Take Me Home doesn’t even make the list. Due to the funkiness of the disco era where they were counting 12-inch singles and chart rankings based on units shipped, the single was certified Gold and it charted #8 on the U.S. Billboard chart.

Other songs that charted in the U.S. but did not make the sales list: After All, Walking in Memphis, The Way of Love, You Better Sit Down Kids, I Found Someone, We All Sleep Alone, All I Really Want to Do, Love and Understanding, and Heart of Stone.

I found it interesting that even for streaming statistics on old catalog albums that have been released digitally, the blips that did occur in sales were usually for single releases, even non-successful singles, for instance a song like “Carousel Man.“ Sometimes music companies make strange choices for singles, (“Sing C’est La Vie” instead of “I Got You Babe” being a famous example of Sonny having to fight the ideas of Ahmet Ertegun at ATCO). You’d think streaming would even the playing field a bit, especially for young people who don’t have the cultural memory of what those unsuccessful single releases even were. According to MJD, this is because most users on Spotify rely on playlists, which just reinforce the "best" of an era.

Some of the charts also have misapplied orphan songs that really belong in another artist category, (Cher versus Sonny & Cher), are actually from soundtracks or live albums or may just be bootlegs.

The brutal summary is that Cher has a dead catalog compared to other artists Chart Masters has studied. I don’t know how she compares to other artists her age or other artists who began releasing material in the 1960s, (besides The Rolling Stones and the Beatles). But Chart Masters does list the records she has broken: longest span between two hits (she’s 8 years ahead of Michael Jackson), oldest artist to have a top Hot 100 song, “Believe” is also the most successful album from an artist over 50, and she’s one of the few artists to win an Oscar, Grammy, Emmy and a Golden Globe.

Cher in Music Guides (It's Never Pretty)

I posted this article a few months ago (http://www.ninjajournalist.com/entertainment/secrets-cher/) but I revisited it over the summer. I like the thematic dissections of Cherness and the article points out that the Burlesque soundtrack was nominated for Grammy. Really? It was and it also won the Gay and Lesbian Entertainment Critics Association Campy Film of the Year. It must have been a camp-free year. They  also call out the Rock and Roll Hall of Fame. Good!

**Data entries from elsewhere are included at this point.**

/-- J3, P2: the 4 + 8 + 20 bit split of the first word. -/
theorem test_ipv6_first_word :
    (nextOr (exec .ipv6 (loadedAt p2 14))).regs.ipVer = some 6#4 ∧
    (nextOr (exec .ipv6 (loadedAt p2 14))).regs.ip6Tc = some 0xAB#8 ∧
    (nextOr (exec .ipv6 (loadedAt p2 14))).regs.ip6Flow = some 0x12345#20 := by decide

/-- P2: the destination address and the cursor. -/
theorem test_ipv6_address :
    (nextOr (exec .ipv6 (loadedAt p2 14))).regs.ip6Dst = some 0xFE8000000000000002005EFFFE000253#128 ∧
    (nextOr (exec .ipv6 (loadedAt p2 14))).pc = 54 := by decide

/-- E4: an empty payload is no error. -/
theorem test_l3other_empty :
    (decoded e4).status = 0x000D#16 ∧ (decoded e4).regs.payOff = some 14 ∧ (decoded e4).regs.payLen = some 0 := by
  decide

/-- P3, step 3. -/
theorem test_icmp :
    (nextOr (exec .icmp (loadedAt p3 38))).regs.icmpCsum = some 0xF7FF#16 ∧
    (nextOr (exec .icmp (loadedAt p3 38))).regs.payOff = some 42 ∧
    (nextOr (exec .icmp (loadedAt p3 38))).regs.payLen = some 6 := by decide

/-- T1: 3 of 4 bytes. -/
theorem test_icmp_truncated :
    (decoded (bytes (over4 1 ++ [0x03, 0x01, 0x00]))).status = 0x1505#16 := by decide

/-- T4: exactly 14 bytes, data offset 3. -/
theorem test_tcp_offset_three :
    (decoded (bytes (over4 6 ++ [0x00, 0x50, 0x04, 0x01, 0, 0, 0, 1, 0, 0, 0, 0, 0x30, 0x01]))).regs.payOff = some 46 ∧
    (decoded (bytes (over4 6 ++ [0x00, 0x50, 0x04, 0x01, 0, 0, 0, 1, 0, 0, 0, 0, 0x30, 0x01]))).regs.tcpFlags
      = some 0x01#6 := by decide

/-- T6: the data offset runs over; bits 11:6 reach no register. -/
theorem test_tcp_overrun :
    (decoded (bytes (over4 6 ++ [0x00, 0x50, 0x04, 0x01, 0, 0, 0, 1, 0, 0, 0, 0, 0xF0, 0x3F]
      ++ [0x72, 0x10, 0, 0, 0, 0]))).status = 0x0A25#16 ∧
    (decoded (bytes (over4 6 ++ [0x00, 0x50, 0x04, 0x01, 0, 0, 0, 1, 0, 0, 0, 0, 0xF0, 0x3F]
      ++ [0x72, 0x10, 0, 0, 0, 0]))).regs.tcpHlen = some 60#6 := by decide

/-- T11: a declared length beyond the frame is recorded, not used. -/
theorem test_udp_length_not_used :
    (decoded (bytes (over4 17 ++ [0x00, 0x35, 0x00, 0x35, 0xFF, 0xFF, 0x12, 0x34, 0xAA]))).regs.payLen = some 1 ∧
    (decoded (bytes (over4 17 ++ [0x00, 0x35, 0x00, 0x35, 0xFF, 0xFF, 0x12, 0x34, 0xAA]))).regs.udpLen
      = some 0xFFFF#16 := by decide

/-- J6: UDP over IPv6 with 7 of 8 bytes. -/
theorem test_udp_truncated_v6 :
    (decoded (bytes (over6 17 ++ [0x00, 0x35, 0x00, 0x35, 0x00, 0x07, 0x00]))).status = 0x1909#16 := by decide

/-- T13: the highest protocol number. -/
theorem test_l4other :
    (decoded (bytes (over4 255 ++ [0xDE, 0xAD]))).status = 0x1045#16 ∧
    (decoded (bytes (over4 255 ++ [0xDE, 0xAD]))).regs.payOff = some 34 := by decide

/-- P1, the whole program. -/
theorem test_decode_p1 :
    (decoded p1).status = 0x0825#16 ∧ (decoded p1).regs.tcpFlags = some 0x12#6 ∧
    (decoded p1).payload = some (bytes [0xCA, 0xFE, 0xF0, 0x0D]) := by decide

/-- P2, the whole program. -/
theorem test_decode_p2 :
    (decoded p2).status = 0x0C39#16 ∧ (decoded p2).regs.udpSport = some 5353#16 ∧
    (decoded p2).payload = some (bytes [1, 2, 3, 4]) := by decide

/-! ## Text forms and the record (R84, R85, R87, R158) -/

theorem test_mac_text : macText 0xDEADBEEF0001#48 = "DE:AD:BE:EF:00:01".toList := by decide

theorem test_ipv4_text : ipv4Text 0xC0A80001#32 = "192.168.0.1".toList := by decide

theorem test_label_text_47 : Label.protoNum.text (some 47#8) = some "47".toList := by decide

/-- P1, the host's record. -/
theorem test_record_p1 :
    (decoded p1).decoded.map (fun d => (d.srcMac, d.label, d.length)) =
      some ("DE:AD:BE:EF:00:01".toList, "TCP".toList, 58) := by decide

/-- As E5: the record of a frame that is neither IPv4 nor IPv6 keeps its ethertype. -/
theorem test_record_ethertype :
    (decoded (bytes (m1 ++ [0x08, 0x06, 0x00, 0x01]))).decoded.map (fun d => (d.ethertype, d.ip, d.transport)) =
      some (0x0806#16, .other, .none) := by decide

/-- S7: a frame of 10 bytes makes no record. -/
theorem test_no_record_e3 : (decoded e3).decoded = none := by decide

/-! ## Witnesses: for each statement with hypotheses, a state and operands that meet them; one per clause -/

/-- SubmitHandsOverTheFrame: an empty frame, and one of FLEN_MAX bytes, at the width of R6 and at the smallest. -/
theorem test_hyp_submit : State.reset.busy = false ∧ ([] : List Byte).length < 2 ^ 16 ∧
    (List.replicate 65535 (0#8 : Byte)).length < 2 ^ 16 ∧ (List.replicate 255 (0#8 : Byte)).length < 2 ^ 8 := by
  refine ⟨by decide, by decide, ?_, ?_⟩ <;> rw [List.length_replicate] <;> decide

/-- SubmitStopsOutsideItsDomain: busy, and the first length above FLEN_MAX. -/
theorem test_hyp_submit_stops : (loaded e3).busy = true ∧ State.reset.busy = false ∧ 2 ^ 16 ≤ 65536 := by decide

/-- R6: FLEN_MAX is 65535 at the width the spec gives. -/
theorem test_flen_max : Config.flenMax Config.flenBits = 65535 := by decide

/-- MemReadIsBigEndian, WideReadIsItsParts: a read that ends with the frame, and one byte further. -/
theorem test_hyp_reads : 0 + 10 ≤ (loaded e3).flen ∧ (loaded e3).flen < 1 + 10 ∧
    4 + (2 + 4) ≤ (loaded e3).flen := by decide

/-- R51, by hand: bytes 2 to 4 of E3 are 0x223344. -/
theorem test_mem_read : (loaded e3).memRead 2 3 = some 0x223344 ∧ (loaded e3).memRead 8 3 = none := by decide

/-- OperationsNeverWriteTheFrame, LayerOperationsLeaveTheRest. -/
theorem test_hyp_layer_operation : Instr.tcp ≠ .decode ∧ ∃ t, exec .tcp (loadedAt p1 34) = .next t :=
  ⟨by decide, _, rfl⟩

/-- SubmittedFrameIsCanonical: the length of the bytes, one less, and one more. -/
theorem test_hyp_canonical : (∃ t, State.reset.submit Config.flenBits e3 10 = .next t) ∧ (∃ t, State.reset.submit Config.flenBits e3 9 = .next t) ∧
    ∃ t, State.reset.submit Config.flenBits e3 11 = .next t := ⟨⟨_, rfl⟩, ⟨_, rfl⟩, ⟨_, rfl⟩⟩

/-- DecodeOfEncodeGivesTheOperation, EncodeOfDecodeGivesTheSelector: the values next to the named ones. -/
theorem test_hyp_encoding : (Instr.l3other 0x07FF#16).wf = true ∧ (Instr.l3other 0x86DE#16).wf = true ∧
    (Instr.l4other 0#8).wf = true ∧ (Instr.l4other 255#8).wf = true ∧
    decodeBytes .layer3 [0x08#8, 0x01#8] = .ok (.l3other 0x0801#16) ∧
    decodeBytes .layer4 [18#8] = .ok (.l4other 18#8) := by decide

/-- EthernetAndIpHeadersReadBack, ETH, against the bytes of P1. -/
theorem test_hyp_eth_header : 0 + 14 ≤ (loaded p1).flen ∧
    (loaded p1).Holds 0 (EthHeader.bytes ⟨0x001122AABBCC#48, 0xDEADBEEF0001#48, 0x0800#16⟩) := by
  unfold State.Holds
  decide

/-- EthernetAndIpHeadersReadBack, IP4, against the bytes of P1. -/
theorem test_hyp_ip4_header : (20#6).toNat % 4 = 0 ∧ 14 + 20 ≤ (loaded p1).flen ∧
    (loaded p1).Holds 14 (Ip4Header.bytes ⟨4#4, 20#6, 64#8, 6#8, 0xC0A80001#32, 0x0A0000FE#32⟩
      0x00002C1C464000#56 0x0000#16) := by
  unfold State.Holds
  decide

/-- EthernetAndIpHeadersReadBack, IP6, against the bytes of P2. -/
theorem test_hyp_ip6_header : 14 + 40 ≤ (loaded p2).flen ∧
    (loaded p2).Holds 14 (Ip6Header.bytes ⟨6#4, 0xAB#8, 0x12345#20, 12#16, 17#8, 64#8,
      0x20010DB8000000000000000000000001#128, 0xFE8000000000000002005EFFFE000253#128⟩) := by
  unfold State.Holds
  decide

/-- TransportHeadersReadBack, ICMP, against the bytes of P3. -/
theorem test_hyp_icmp_header : 38 + 4 ≤ (loaded p3).flen ∧
    (loaded p3).Holds 38 (IcmpHeader.bytes ⟨8#8, 0#8, 0xF7FF#16⟩) := by
  unfold State.Holds
  decide

/-- TransportHeadersReadBack, TCP, against the bytes of P1. -/
theorem test_hyp_tcp_header : (20#6).toNat % 4 = 0 ∧ 34 + 14 ≤ (loaded p1).flen ∧
    (loaded p1).Holds 34 (TcpHeader.bytes ⟨443#16, 51514#16, 0x01020304#32, 0xA0B0C0D0#32, 20#6, 0x12#6⟩ 0#6) := by
  unfold State.Holds
  decide

/-- TransportHeadersReadBack, UDP, against the bytes of P2. -/
theorem test_hyp_udp_header : 54 + 8 ≤ (loaded p2).flen ∧
    (loaded p2).Holds 54 (UdpHeader.bytes ⟨5353#16, 53#16, 12#16, 0xBEEF#16⟩) := by
  unfold State.Holds
  decide

/-- StepRunsTheSelectedOperation: every position, with a selector where there is one. -/
theorem test_hyp_step : State.reset.phase = .idle ∧ (loaded p1).phase = .submitted ∧
    (loaded p1).beginDecode.phase = .layer2 ∧
    (State.reset.withFetchWord 16 0x0800).phase = .layer3 ∧
    (State.reset.withFetchWord 16 0x0800).regs.ethType = some 0x0800#16 ∧
    (State.reset.withFetchWord 8 6).phase = .layer4 ∧ (State.reset.withFetchWord 8 6).regs.ipProto = some 6#8 ∧
    (State.reset.goto .finish).phase = .finish := by decide

/-- EthDecodesOrDrops, ShortFrameIsDropped, PayloadViewIsASuffixOfTheFrame, DecodeFollowsTheOutcomeTables: 14 and 13. -/
theorem test_hyp_eth : 14 ≤ (loaded e4).flen ∧ (loaded e4).flen = 14 ∧
    (loaded (bytes (m1 ++ [0x08]))).flen < 14 := by decide

/-- Ipv4DecodesTheHeader, at `n = hlen = 20` (I2). -/
theorem test_hyp_ipv4 : ∃ (s : State) (a n hlen : Nat) (b0 : Byte), a = s.pc ∧ n = s.flen - a ∧
    b0 = s.frameByte a ∧ hlen = 4 * (b0.extractLsb' 0 4).toNat ∧ 20 ≤ n ∧ hlen ≤ n ∧ n = 20 ∧ hlen = 20 :=
  ⟨loadedAt (bytes (over4 6)) 14, 14, 20, 20, 0x45#8, by decide⟩

/-- Ipv6DecodesTheHeader, at `n = 40`. -/
theorem test_hyp_ipv6 : ∃ (s : State) (a : Nat) (w : BitVec 32), a = s.pc ∧ w = s.wordAt 32 a ∧
    40 ≤ s.flen - a ∧ s.flen - a = 40 :=
  ⟨loadedAt (bytes (over6 58)) 14, 14, 0x60000000#32, by decide⟩

/-- Ipv4DecodesTheHeader, Ipv6DecodesTheHeader, TruncationCausesAreComplete: each of the three IPv4 checks, and 39 bytes
of IPv6 (E8, I5, I3, J2). -/
theorem test_hyp_ip_truncation :
    ((loadedAt (bytes (m1 ++ [0x08, 0x00])) 14).flen - 14 < 1) ∧
    ((loadedAt i5 14).flen - 14 < 4 * (((loadedAt i5 14).frameByte 14).extractLsb' 0 4).toNat) ∧
    ((loadedAt (bytes ((over4 6).take 33)) 14).flen - 14 < 20) ∧
    ((loadedAt (bytes ((over6 6).take 53)) 14).flen - 14 < 40) := by decide

/-- IcmpDecodesTheHeader, both clauses, at 4 and at 3 bytes. -/
theorem test_hyp_icmp :
    4 = (loadedAt (bytes (over4 1 ++ [3, 1, 0xFC, 0xFE])) 34).flen - 34 ∧
    (loadedAt (bytes (over4 1 ++ [3, 1, 0xFC])) 34).flen - 34 < 4 := by decide

/-- TcpDecodesTheHeader, both clauses, and TcpFlagsAreTheLowBitsOfByte13, at 14 and at 13 bytes; an offset that runs over,
and one that does not. -/
theorem test_hyp_tcp :
    14 = (loadedAt (bytes (over4 6 ++ List.replicate 12 0 ++ [0x40, 0x01])) 34).flen - 34 ∧
    14 < 4 * (((loadedAt (bytes (over4 6 ++ List.replicate 12 0 ++ [0x40, 0x01])) 34).wordAt 16 46).extractLsb' 12 4).toNat ∧
    ¬ 14 < 4 * (((loadedAt (bytes (over4 6 ++ List.replicate 12 0 ++ [0x30, 0x01])) 34).wordAt 16 46).extractLsb' 12 4).toNat ∧
    (loadedAt (bytes (over4 6 ++ List.replicate 13 0)) 34).flen - 34 < 14 := by decide

/-- UdpDecodesTheHeader, both clauses, at 8 and at 7 bytes. -/
theorem test_hyp_udp :
    8 = (loadedAt (bytes (over4 17 ++ List.replicate 8 0)) 34).flen - 34 ∧
    (loadedAt (bytes (over4 17 ++ List.replicate 7 0)) 34).flen - 34 < 8 := by decide

/-- CursorArithmeticIsExact, Ip6FirstWordSplitsAcrossBytes: the longest IPv4 header, and IPv6. -/
theorem test_hyp_cursor :
    4 * (((loadedAt (bytes (m1 ++ [8, 0, 0x4F] ++ List.replicate 59 0)) 14).frameByte 14).extractLsb' 0 4).toNat = 60 ∧
    (loadedAt (bytes (m1 ++ [8, 0, 0x4F] ++ List.replicate 59 0)) 14).flen - 14 = 60 ∧
    40 ≤ (loadedAt p2 14).flen - (loadedAt p2 14).pc := by decide

/-- OperationsReadOnlyTheirFootprint: another type-of-service byte, which IPV4 never reads. -/
theorem test_hyp_footprint :
    (∀ a ∈ Instr.ipv4.footprint (loadedAt p1 14).pc, a < (loadedAt p1 14).flen →
      ({ loadedAt p1 14 with frame := Memory.ofBytes 0 (p1.set 15 0xFF#8), epoch := 7 } : State).frameByte a
        = (loadedAt p1 14).frameByte a) ∧
    ∃ t, exec .ipv4 (loadedAt p1 14) = .next t := ⟨by decide, _, rfl⟩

But the article doesn’t debunk the silly rib removal story, passes an impersonator photo off as Cher, in once place Cher is spelled “share,” and the article claims S&C sang harmonies. They really didn’t. In one place it says Cher excelled in school despite her dyslexia and then later states she always got Cs and D.

Most interestingly, the article quotes writer Nicholas E. Tawa to say Cher’s voice is “bold, deep, and with a spacious vibrato.” That sounded like a rare compliment so I looked up the attribution. In his book Supremely American: Popular Song in the 20th Century (2005) Tawa spends a paragraph on Cher. Here’s the excerpt from Google books.

One small paragraph full of so many common inaccuracies about Cher.

“During the seventies, too, a new kind of performer came into view – the chameleon, always ready to adapt his or her public personality and tailor a singing style to suit the prevalent fashion.”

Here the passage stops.